The Probate Process

Probate can be a lengthy process. The amount of time it takes to complete will depend on the complexity of the estate and whether or not any issues such as claims made by people who aren’t mentioned in the Will are raised at any point.

On average probate will take between six and nine months to complete, this can end up being substantially longer, however, if complications arise.

The best way to ensure that everything gets done quickly and efficiently, and that all foreseeable problems are prepared for, is to instruct a probate solicitor to take charge of the process.

Stages of Probate

There are four main stages in the probate process in the UK.

Inventory

First of all everything the deceased person owned needs to be gathered together and valued, so that the entire estates worth can be ascertained.
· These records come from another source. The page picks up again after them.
/-- The tree of a fault-free unit. -/
def tree (comb : Nat → Nat → Nat) (n : Nat) (l : List (Option Nat)) : Option Nat := treeFrom (fun _ => comb) n 1 l

/-- Divergence somewhere in the tree: the lane at which a step's result diverges. -/
def treeDivergesFrom (comb : Nat → Nat → Nat → Nat) (div : Nat → Nat → Nat → Bool) : Nat → Nat → List (Option Nat) → Option Nat
  | 0, _, _ => none
  | n + 1, step, l =>
    if l.length ≤ 1 then none
    else
      let rec pairs (j : Nat) : List (Option Nat) → Option Nat
        | some a :: some b :: t => if div a b (comb (j + step) a b) then some (j + step) else pairs (j + 2 * step) t
        | _ :: _ :: t => pairs (j + 2 * step) t
        | _ => none
      match pairs 0 l with
      | some j => some j
      | none => treeDivergesFrom comb div n (2 * step) (treeLevel comb step 0 l)

/-- Divergence in the tree of a fault-free unit. -/
def treeDiverges (comb : Nat → Nat → Nat) (div : Nat → Nat → Nat → Bool) (n step : Nat) (l : List (Option Nat)) : Option Nat :=
  treeDivergesFrom (fun _ => comb) div n step l

/-- A step of a reduction or a scan under the environment's fault: it changes the result of the step at its lane. -/
def faulty (u : Option Upset) (op : Nat → Nat → Nat) (j a b : Nat) : Nat :=
  match u with
  | some u => if u.lane = j && !u.parity then op a b ^^^ u.flip.toNat % 2 ^ 32 else op a b
  | none => op a b

/-- The operation and identity of a reduction: f32 or integer of e bits. -/
def redOpF (o : Nat) : Nat → Nat → Nat := match o with | 0 => addF 0 | 1 => minF | _ => maxF
def redIdF (o : Nat) : Nat := match o with | 0 => 0 | 1 => infF false | _ => infF true
def redOpI (u o e : Nat) : Nat → Nat → Nat :=
  match o with | 0 => fun x y => (x + y) % 2 ^ e | 1 => minI u e | 2 => maxI u e | _ => fun x y => x ^^^ y
def redIdI (u o e : Nat) : Nat :=
  match o with
  | 1 => if u = 0 then 2 ^ (e - 1) - 1 else 2 ^ e - 1
  | 2 => if u = 0 then 2 ^ (e - 1) else 0
  | _ => 0

/-- Lanes that take part. -/
def Core.parts (c : Core) (ent : Entry) (m : Nat) (x : List Nat) : List (Option Nat) :=
  (List.range ent.lp).map fun j => if j < ent.lg && c.maskBit m j then some (lane x j) else none

def vecRed (d a m : Nat) (opOf : Nat → Nat → Nat → Nat) (idOf : Nat → Nat) (div : Nat → Nat → Nat → Bool) : VBody :=
  fun ent s =>
    match s.sources ent ent.e [a] with
    | .stop s => .stop s
    | .ok (xs, vals) s =>
      let l := s.me.parts ent m (xs.getD 0 [])
      let (u, s) := s.upset 2
      let op := faulty u (opOf ent.e)
      match treeDivergesFrom op div 10 1 l with
      | some j => .stop (s.diverge 0 0x20 0x23 j)
      | none =>
        let v := (treeFrom op 10 1 l).getD (idOf ent.e)
        s.deliverV d vals (.lanes ent.e (s.me.produced ent 0 fun j => if j = 0 then v else 0) false)

/-- The running values of a scan from lane j; a step goes by its lane. -/
def scanFrom (op : Nat → Nat → Nat → Nat) : Nat → Nat → List (Option Nat) → List Nat
  | _, _, [] => []
  | j, acc, none :: t => acc :: scanFrom op (j + 1) acc t
  | j, acc, some x :: t => op j acc x :: scanFrom op (j + 1) (op j acc x) t

/-- The running values of a fault-free unit. -/
def scanList (op : Nat → Nat → Nat) (acc : Nat) (l : List (Option Nat)) : List Nat := scanFrom (fun _ => op) 0 acc l

def scanDivergesFrom (op : Nat → Nat → Nat → Nat) (div : Nat → Nat → Nat → Bool) : Nat → Nat → List (Option Nat) → Option Nat
  | _, _, [] => none
  | j, acc, none :: t => scanDivergesFrom op div (j + 1) acc t
  | j, acc, some x :: t => if div acc x (op j acc x) then some j else scanDivergesFrom op div (j + 1) (op j acc x) t

def scanDiverges (op : Nat → Nat → Nat) (div : Nat → Nat → Nat → Bool) (j acc : Nat) (l : List (Option Nat)) : Option Nat :=
  scanDivergesFrom (fun _ => op) div j acc l

def vecScan (d a m : Nat) (opOf : Nat → Nat → Nat → Nat) (idOf : Nat → Nat) (div : Nat → Nat → Nat → Bool) : VBody :=
  fun ent s =>
    match s.sources ent ent.e [a] with
    | .stop s => .stop s
    | .ok (xs, vals) s =>
      let l := s.me.parts ent m (xs.getD 0 [])
      let (u, s) := s.upset 2
      let op := faulty u (opOf ent.e)
      match scanDivergesFrom op div 0 (idOf ent.e) l with
      | some j => .stop (s.diverge 0 0x20 0x23 j)
      | none =>
        let r := scanFrom op 0 (idOf ent.e) l
        s.deliverV d vals (.lanes ent.e (s.me.produced ent 0 fun j => lane r j) false)

def noDiv (_ _ _ : Nat) : Bool := false
/-- The shadow watches additions only (R180). -/
def divOp (o : Nat) : Nat → Nat → Nat → Bool := if o = 0 then divAdd else noDiv

/-! ### Movement and partition (R177, R178) -/

def vecPerm (d a b m : Nat) : VBody :=
  fun ent s =>
    laneWise d m [a, b] (fun xs j => let i := lane (xs.getD 1 []) j; if i < ent.lg then lane (xs.getD 0 []) i else 0) plain ent s
def vecRot (d a m : Nat) : VBody :=
  fun ent s => laneWise d m [a] (fun xs j => lane (xs.getD 0 []) ((j + ent.capa.toNat) % ent.lg)) plain ent s
def vecIota (d m : Nat) : VBody := fun ent s => laneWise d m [] (fun _ j => j % 2 ^ ent.e) plain ent s
def vecSplat (d m c : Nat) : VBody :=
  fun ent s => laneWise d m [] (fun _ _ => (if c = 0 then ent.capa else ent.capb).toNat % 2 ^ ent.e) plain ent s

/-- The two lists of vpart, filled up with all ones. -/
def partLists (L : Nat) (sel : Nat → Bool) (x : List Nat) : List Nat × List Nat :=
  let t := ((List.range L).filter sel).map (lane x)
  let f := ((List.range L).filter fun j => !sel j).map (lane x)
  (t ++ List.replicate (L - t.length) 0xFFFFFFFF, f ++ List.replicate (L - f.length) 0xFFFFFFFF)

def vecPart (d a b m : Nat) : VBody :=
  fun ent s =>
    match s.sources ent 32 [a] with
    | .stop s => .stop s
    | .ok (xs, vals) s0 =>
      let sel := s0.me.maskBit m
      let (tl, fl) := partLists ent.lg sel (xs.getD 0 [])
      let out (l : List Nat) : VRes :=
        .lanes 32 ((List.range ent.lp).map fun j => if j < ent.lg then some (lane l j) else none) false
      let nt := ((List.range ent.lg).filter sel).length
      match s0.portMay (b - 8) (if b = d then 1 else 0) (4 * ent.lg) with
      | .stop s => .stop s
      | .ok () s0 =>
      match s0.portWrite (d - 8) (out tl) with
      | .stop s => .stop s
      | .ok () s1 =>
        match s1.portWrite (b - 8) (out fl) with
        | .stop s => .stop s
        | .ok () s =>
          let c := s.me.popPorts vals
          .ok () (s.setMe { c with vec := c.vec.push (nt + 2 ^ 32 * (ent.lg - nt)) })

/-! ### Ports -/

/-- vport and vportd install the walk that their push captured (R161, R162). -/
def vecPort (d : Nat) : VBody :=
  fun ent s =>
    match ent.walk with
    | none => .ok () s
    | some w =>
      let c := s.me
      .ok () (s.setMe { c with vec := { c.vec with ports := c.vec.ports.put d w } })

/-! ### The body of each instruction -/

def rmode (x : BitVec 2) : Nat := x.toNat

def bodyAdd (d a b : BitVec 6) (m : BitVec 3) (x : BitVec 2) : VBody := f32Two d.toNat a.toNat b.toNat m.toNat (addF x.toNat) divAdd
def bodySub (d a b : BitVec 6) (m : BitVec 3) (x : BitVec 2) : VBody :=
  f32Two d.toNat a.toNat b.toNat m.toNat (subF x.toNat) fun p q r => divAdd p (negF q) r
def bodyMul (d a b : BitVec 6) (m : BitVec 3) (x : BitVec 2) : VBody := f32Two d.toNat a.toNat b.toNat m.toNat (mulF x.toNat) divMul
def bodyFma (d a b : BitVec 6) (m : BitVec 3) (x : BitVec 2) : VBody := vecFma d.toNat a.toNat b.toNat (tSpec x.toNat) m.toNat
def bodyFmaT (d a b : BitVec 6) (m : BitVec 3) (x : BitVec 2) : VBody := vecFma d.toNat a.toNat (tSpec x.toNat) b.toNat m.toNat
This needs to be done for tax purposes and to ensure that nothing gets missed. Complications at this stage can occur if property is located abroad or if any assets mentioned in a Will cannot be found.

Grant of Probate Application

Before access to bank and building society accounts or other private property will be granted the probate office needs to be satisfied that there is no fraud or other subversive activities going on.

They will need to see various documents and conduct a face to face interview with the applicant; once this is done they will issue a Grant of Representation, which gives the executor all the necessary authority.

Administration

Before the redistribution can begin, the affairs of the deceased person need to be put in order. Any debts must be settled and inheritance tax calculated and paid if necessary.

Redistribution

Finally, the property and possessions can be handed out to the people who are entitled to them. Executors must keep records of all payments and transfers made to avoid future problems.